__ABOUT THIS TASK__. Filter the lines below, keeping each one that holds "Machine".

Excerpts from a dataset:
##############################

-- ==== Sys2Proof/Laws/FootApply.lean ====
section
/-! SUPPORT. Footprints of the operations of Machine/Apply.lean: the parts each may change, and that it keeps what every
step keeps. -/

namespace Sys2Proof.Machine

set_option Elab.async false

theorem foot_dropUncarried {ps : List Part} {s0 s : State}  (h : Foot ps s0 s) (hp : [.cmd, .mix, .dap] ⊆ ps) :
    Foot ps s0 (State.dropUncarried s) := by
  unfold State.dropUncarried
  repeat' first
    | with_reducible exact h
    | with_reducible assumption
    | (extract_lets +onlyGivenNames y; first
       | (have e : y = _ := rfl; clear_value y; refine (fun hy => ?_ : Foot ps s0 y → _) ?_; (clear e); (subst e))
       | subst y)
    | with_reducible refine foot_ite (fun _ => ?_) (fun _ => ?_)
    | ((with_reducible refine foot_onLegSt ?_ ?m); (case m => exact List.Subset.trans (by decide) hp))
    | with_reducible refine foot_forAll (fun u a hu => ?_) ?_
    | ((with_reducible refine foot_onDapP ?_ ?m); (case m => exact List.Subset.trans (by decide) hp))
    | ((with_reducible refine foot_onCmd ?_ ?m ?k); (case k => first | exact (fun k => k) | exact (fun _ => List.length_take_le ..)); (case m => exact hp (by decide)))
    | with_reducible refine foot_fst (by with_reducible assumption) ?_
    | with_reducible refine foot_snd (by with_reducible assumption) ?_
    | split
    | with_reducible refine foot_foldl (fun u a hu => ?_) ?_

theorem foot_logWithdrawn {ps : List Part} {s0 s : State} {dropped : List Staged} (h : Foot ps s0 s) (hp : [.cmd, .trace] ⊆ ps) :
    Foot ps s0 (State.logWithdrawn s dropped) := by
  unfold State.logWithdrawn
  repeat' first
    | with_reducible exact h
    | with_reducible assumption
    | (extract_lets +onlyGivenNames y; first
       | (have e : y = _ := rfl; clear_value y; refine (fun hy => ?_ : Foot ps s0 y → _) ?_; (clear e); (subst e))
       | subst y)
    | with_reducible refine foot_ite (fun _ => ?_) (fun _ => ?_)
    | ((with_reducible refine foot_logReject ?_ ?m); (case m => exact List.Subset.trans (by decide) hp))
    | ((with_reducible refine foot_count ?_ ?m); (case m => exact List.Subset.trans (by decide) hp))
    | with_reducible refine foot_fst (by with_reducible assumption) ?_
    | with_reducible refine foot_snd (by with_reducible assumption) ?_
    | split
    | with_reducible refine foot_foldl (fun u a hu => ?_) ?_

theorem foot_heldDue {ps : List Part} {s0 s : State} {dropped : List Staged} (h : Foot ps s0 s) (hp : [.hbi, .cmd, .mem, .trace, .draw] ⊆ ps) :
    Foot ps s0 (State.heldDue s dropped) := by
  unfold State.heldDue
  repeat' first
    | with_reducible exact h
    | with_reducible assumption
    | (extract_lets +onlyGivenNames y; first
       | (have e : y = _ := rfl; clear_value y; refine (fun hy => ?_ : Foot ps s0 y → _) ?_; (clear e); (subst e))
       | subst y)
    | with_reducible refine foot_ite (fun _ => ?_) (fun _ => ?_)
    | ((with_reducible refine foot_rejectCmd ?_ ?m); (case m => exact List.Subset.trans (by decide) hp))
    | ((with_reducible refine foot_complete ?_ ?m); (case m => exact List.Subset.trans (by decide) hp))
    | ((with_reducible refine foot_onCmd ?_ ?m ?k); (case k => first | exact (fun k => k) | exact (fun _ => List.length_take_le ..)); (case m => exact hp (by decide)))
    | with_reducible refine foot_fst (by with_reducible assumption) ?_
    | with_reducible refine foot_snd (by with_reducible assumption) ?_
    | split
    | with_reducible refine foot_foldl (fun u a hu => ?_) ?_

theorem foot_applyChange {ps : List Part} {s0 s : State} {c : Change} (h : Foot ps s0 s) (hp : [.time, .hbi, .cmd, .mix, .line, .dap, .net, .media, .imdal, .mem, .power, .trace, .draw] ⊆ ps) :
    Foot ps s0 (State.applyChange s c) := by
  unfold State.applyChange
  repeat' first
    | with_reducible exact h
    | with_reducible assumption
    | (extract_lets +onlyGivenNames y; first
       | (have e : y = _ := rfl; clear_value y; refine (fun hy => ?_ : Foot ps s0 y → _) ?_; (clear e); (subst e))
       | subst y)
    | with_reducible refine foot_ite (fun _ => ?_) (fun _ => ?_)
    | ((with_reducible refine foot_streamAct ?_ ?m); (case m => exact List.Subset.trans (by decide) hp))
    | ((with_reducible refine foot_streamCancel ?_ ?m); (case m => exact List.Subset.trans (by decide) hp))
    | ((with_reducible refine foot_streamConf ?_ ?m); (case m => exact List.Subset.trans (by decide) hp))
    | ((with_reducible refine foot_streamRelease ?_ ?m); (case m => exact List.Subset.trans (by decide) hp))
    | ((with_reducible refine foot_enrol ?_ ?m); (case m => exact List.Subset.trans (by decide) hp))
    | ((with_reducible refine foot_goSolo ?_ ?m); (case m => exact List.Subset.trans (by decide) hp))
    | ((with_reducible refine foot_applyPower ?_ ?m); (case m => exact List.Subset.trans (by decide) hp))
    | ((with_reducible refine foot_applyLine ?_ ?m); (case m => exact List.Subset.trans (by decide) hp))
    | ((with_reducible refine foot_applyShaping ?_ ?m); (case m => exact List.Subset.trans (by decide) hp))
    | ((with_reducible refine foot_applyNet ?_ ?m); (case m => exact List.Subset.trans (by decide) hp))
    | ((with_reducible refine foot_applyDap ?_ ?m); (case m => exact List.Subset.trans (by decide) hp))
    | ((with_reducible refine foot_applyMix ?_ ?m); (case m => exact List.Subset.trans (by decide) hp))
    | with_reducible refine foot_fst (by with_reducible assumption) ?_
    | with_reducible refine foot_snd (by with_reducible assumption) ?_
    | split
    | with_reducible refine foot_foldl (fun u a hu => ?_) ?_

theorem foot_applyAll {ps : List Part} {s0 s : State} {l : List Staged} (h : Foot ps s0 s) (hp : [.time, .hbi, .cmd, .mix, .line, .dap, .net, .media, .imdal, .mem, .power, .trace, .draw] ⊆ ps) :
    Foot ps s0 (State.applyAll s l) := by
  unfold State.applyAll
  repeat' first
    | with_reducible exact h
    | with_reducible assumption
    | (extract_lets +onlyGivenNames y; first
       | (have e : y = _ := rfl; clear_value y; refine (fun hy => ?_ : Foot ps s0 y → _) ?_; (clear e); (subst e))
       | subst y)
    | with_reducible refine foot_ite (fun _ => ?_) (fun _ => ?_)
    | ((with_reducible refine foot_applyChange ?_ ?m); (case m => exact List.Subset.trans (by decide) hp))
    | with_reducible refine foot_fst (by with_reducible assumption) ?_
    | with_reducible refine foot_snd (by with_reducible assumption) ?_
    | split
    | with_reducible refine foot_foldl (fun u a hu => ?_) ?_

theorem foot_accepted {ps : List Part} {s0 s : State}  (h : Foot ps s0 s) (hp : [.time, .hbi, .cmd, .mix, .line, .dap, .net, .media, .imdal, .mem, .power, .trace, .draw] ⊆ ps) :
    Foot ps s0 (State.accepted s) := by
  unfold State.accepted
  repeat' first
    | with_reducible exact h
    | with_reducible assumption
    | (extract_lets +onlyGivenNames y; first
       | (have e : y = _ := rfl; clear_value y; refine (fun hy => ?_ : Foot ps s0 y → _) ?_; (clear e); (subst e))
       | subst y)
    | with_reducible refine foot_ite (fun _ => ?_) (fun _ => ?_)
    | ((with_reducible refine foot_applyAll ?_ ?m); (case m => exact List.Subset.trans (by decide) hp))
    | with_reducible refine foot_fst (by with_reducible assumption) ?_
    | with_reducible refine foot_snd (by with_reducible assumption) ?_
    | split
    | with_reducible refine foot_foldl (fun u a hu => ?_) ?_

theorem foot_configBoundary {ps : List Part} {s0 s : State}  (h : Foot ps s0 s) (hp : [.time, .hbi, .cmd, .mix, .line, .dap, .net, .media, .imdal, .mem, .power, .trace, .draw] ⊆ ps) :
    Foot ps s0 (State.configBoundary s) := by
  unfold State.configBoundary
  repeat' first
    | with_reducible exact h
    | with_reducible assumption
    | (extract_lets +onlyGivenNames y; first
       | (have e : y = _ := rfl; clear_value y; refine (fun hy => ?_ : Foot ps s0 y → _) ?_; (clear e); (subst e))
       | subst y)
    | with_reducible refine foot_ite (fun _ => ?_) (fun _ => ?_)
    | ((with_reducible refine foot_heldDue ?_ ?m); (case m => exact List.Subset.trans (by decide) hp))
    | ((with_reducible refine foot_logWithdrawn ?_ ?m); (case m => exact List.Subset.trans (by decide) hp))
    | ((with_reducible refine foot_dropUncarried ?_ ?m); (case m => exact List.Subset.trans (by decide) hp))
    | ((with_reducible refine foot_applyAll ?_ ?m); (case m => exact List.Subset.trans (by decide) hp))
    | ((with_reducible refine foot_onCmd ?_ ?m ?k); (case k => first | exact (fun k => k) | exact (fun _ => List.length_take_le ..)); (case m => exact hp (by decide)))
    | with_reducible refine foot_fst (by with_reducible assumption) ?_
    | with_reducible refine foot_snd (by with_reducible assumption) ?_
    | split
    | with_reducible refine foot_foldl (fun u a hu => ?_) ?_

theorem foot_project {ps : List Part} {s0 s : State} {ord : Nat} (h : Foot ps s0 s) (hp : [.time, .hbi, .cmd, .mix, .line, .dap, .net, .media, .imdal, .mem, .power, .trace, .draw] ⊆ ps) :
    Foot ps s0 (State.project s ord) := by
  unfold State.project
  repeat' first
    | with_reducible exact h
    | with_reducible assumption
    | (extract_lets +onlyGivenNames y; first
       | (have e : y = _ := rfl; clear_value y; refine (fun hy => ?_ : Foot ps s0 y → _) ?_; (clear e); (subst e))
       | subst y)
    | with_reducible refine foot_ite (fun _ => ?_) (fun _ => ?_)
    | ((with_reducible refine foot_applyAll ?_ ?m); (case m => exact List.Subset.trans (by decide) hp))
    | with_reducible refine foot_fst (by with_reducible assumption) ?_
    | with_reducible refine foot_snd (by with_reducible assumption) ?_
    | split
    | with_reducible refine foot_foldl (fun u a hu => ?_) ?_

end Sys2Proof.Machine
end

##############################

__RESPONSE BOX__.
/-! SUPPORT. Footprints of the operations of Machine/Apply.lean: the parts each may change, and that it keeps what every
namespace Sys2Proof.Machine
end Sys2Proof.Machine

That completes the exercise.